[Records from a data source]
....

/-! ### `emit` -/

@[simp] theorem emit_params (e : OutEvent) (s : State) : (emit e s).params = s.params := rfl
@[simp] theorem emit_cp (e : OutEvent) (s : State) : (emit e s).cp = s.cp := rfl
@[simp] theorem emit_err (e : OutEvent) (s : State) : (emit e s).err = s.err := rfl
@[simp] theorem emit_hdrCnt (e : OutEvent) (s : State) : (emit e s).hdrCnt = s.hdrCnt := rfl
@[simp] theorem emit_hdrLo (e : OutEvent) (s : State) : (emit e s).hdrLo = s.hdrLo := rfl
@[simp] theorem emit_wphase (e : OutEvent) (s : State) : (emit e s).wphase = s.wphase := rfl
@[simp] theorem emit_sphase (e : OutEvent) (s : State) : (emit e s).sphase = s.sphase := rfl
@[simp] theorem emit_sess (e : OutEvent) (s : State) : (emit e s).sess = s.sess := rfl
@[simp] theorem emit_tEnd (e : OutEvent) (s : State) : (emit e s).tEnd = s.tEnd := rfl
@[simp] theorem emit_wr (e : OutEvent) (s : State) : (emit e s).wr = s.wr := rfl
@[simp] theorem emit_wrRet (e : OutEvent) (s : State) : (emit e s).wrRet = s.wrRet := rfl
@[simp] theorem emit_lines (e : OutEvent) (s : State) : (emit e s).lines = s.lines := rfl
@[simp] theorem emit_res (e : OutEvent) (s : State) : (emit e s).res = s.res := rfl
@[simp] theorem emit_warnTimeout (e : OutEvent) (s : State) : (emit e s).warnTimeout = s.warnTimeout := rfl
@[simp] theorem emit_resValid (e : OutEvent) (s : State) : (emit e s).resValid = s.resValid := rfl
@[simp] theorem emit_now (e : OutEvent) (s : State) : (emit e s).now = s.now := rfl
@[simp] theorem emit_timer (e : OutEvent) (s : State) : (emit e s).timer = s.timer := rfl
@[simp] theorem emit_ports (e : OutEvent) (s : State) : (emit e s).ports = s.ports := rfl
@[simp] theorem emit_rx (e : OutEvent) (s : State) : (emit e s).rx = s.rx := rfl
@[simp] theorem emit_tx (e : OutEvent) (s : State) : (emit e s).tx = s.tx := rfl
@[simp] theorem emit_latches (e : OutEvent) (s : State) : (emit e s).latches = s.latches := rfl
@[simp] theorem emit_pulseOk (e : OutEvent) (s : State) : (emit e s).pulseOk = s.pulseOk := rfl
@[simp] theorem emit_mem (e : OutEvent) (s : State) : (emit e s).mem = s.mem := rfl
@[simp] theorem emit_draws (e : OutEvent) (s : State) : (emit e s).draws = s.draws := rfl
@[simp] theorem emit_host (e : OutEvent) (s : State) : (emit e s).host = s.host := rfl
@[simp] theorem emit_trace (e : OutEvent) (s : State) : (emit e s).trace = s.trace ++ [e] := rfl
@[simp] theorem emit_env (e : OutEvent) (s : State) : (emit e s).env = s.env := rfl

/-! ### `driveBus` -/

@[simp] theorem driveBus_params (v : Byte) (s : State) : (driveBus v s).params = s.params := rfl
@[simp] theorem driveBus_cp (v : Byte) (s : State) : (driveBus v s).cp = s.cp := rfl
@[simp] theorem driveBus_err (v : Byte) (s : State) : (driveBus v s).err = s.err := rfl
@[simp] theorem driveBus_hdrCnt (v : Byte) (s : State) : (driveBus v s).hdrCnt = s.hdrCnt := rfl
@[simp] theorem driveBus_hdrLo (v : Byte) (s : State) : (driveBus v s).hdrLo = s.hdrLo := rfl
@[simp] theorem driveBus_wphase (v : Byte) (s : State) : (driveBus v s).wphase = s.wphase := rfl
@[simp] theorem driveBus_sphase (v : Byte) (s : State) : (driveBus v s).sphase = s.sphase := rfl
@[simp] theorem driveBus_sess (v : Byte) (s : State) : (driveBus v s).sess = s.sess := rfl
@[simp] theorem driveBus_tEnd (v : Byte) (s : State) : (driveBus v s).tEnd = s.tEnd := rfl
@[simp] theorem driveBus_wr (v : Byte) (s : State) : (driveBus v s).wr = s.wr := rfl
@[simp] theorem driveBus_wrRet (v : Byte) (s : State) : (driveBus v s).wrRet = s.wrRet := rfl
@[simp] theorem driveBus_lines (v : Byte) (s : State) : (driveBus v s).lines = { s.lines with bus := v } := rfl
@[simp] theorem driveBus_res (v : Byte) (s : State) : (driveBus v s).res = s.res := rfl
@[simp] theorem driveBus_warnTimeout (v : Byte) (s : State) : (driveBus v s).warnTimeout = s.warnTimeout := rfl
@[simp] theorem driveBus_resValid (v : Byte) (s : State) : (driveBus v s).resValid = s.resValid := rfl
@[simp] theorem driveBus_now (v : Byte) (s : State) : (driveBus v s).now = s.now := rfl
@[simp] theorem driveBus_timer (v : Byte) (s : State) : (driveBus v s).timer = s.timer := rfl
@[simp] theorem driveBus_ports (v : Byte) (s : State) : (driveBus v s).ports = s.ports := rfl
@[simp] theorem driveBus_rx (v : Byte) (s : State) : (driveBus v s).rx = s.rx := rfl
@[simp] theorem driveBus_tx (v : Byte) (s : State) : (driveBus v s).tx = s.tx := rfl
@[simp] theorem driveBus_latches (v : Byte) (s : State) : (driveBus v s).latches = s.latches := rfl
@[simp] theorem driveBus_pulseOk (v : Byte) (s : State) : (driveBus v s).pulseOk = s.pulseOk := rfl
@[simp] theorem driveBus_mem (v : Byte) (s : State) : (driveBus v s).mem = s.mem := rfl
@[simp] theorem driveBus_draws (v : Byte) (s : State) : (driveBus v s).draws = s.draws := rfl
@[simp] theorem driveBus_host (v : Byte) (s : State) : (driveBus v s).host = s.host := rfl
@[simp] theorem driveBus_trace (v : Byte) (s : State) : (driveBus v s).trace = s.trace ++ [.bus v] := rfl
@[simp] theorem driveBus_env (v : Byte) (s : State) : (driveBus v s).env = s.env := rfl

....

Above are the entries. Output exactly the lines beginning with the line that has "v s).rx = s.rx := rfl" and ending with the line that has "v s).draws = s.draws := rfl".

> Answer to this exercise:
@[simp] theorem driveBus_rx (v : Byte) (s : State) : (driveBus v s).rx = s.rx := rfl
@[simp] theorem driveBus_tx (v : Byte) (s : State) : (driveBus v s).tx = s.tx := rfl
@[simp] theorem driveBus_latches (v : Byte) (s : State) : (driveBus v s).latches = s.latches := rfl
@[simp] theorem driveBus_pulseOk (v : Byte) (s : State) : (driveBus v s).pulseOk = s.pulseOk := rfl
@[simp] theorem driveBus_mem (v : Byte) (s : State) : (driveBus v s).mem = s.mem := rfl
@[simp] theorem driveBus_draws (v : Byte) (s : State) : (driveBus v s).draws = s.draws := rfl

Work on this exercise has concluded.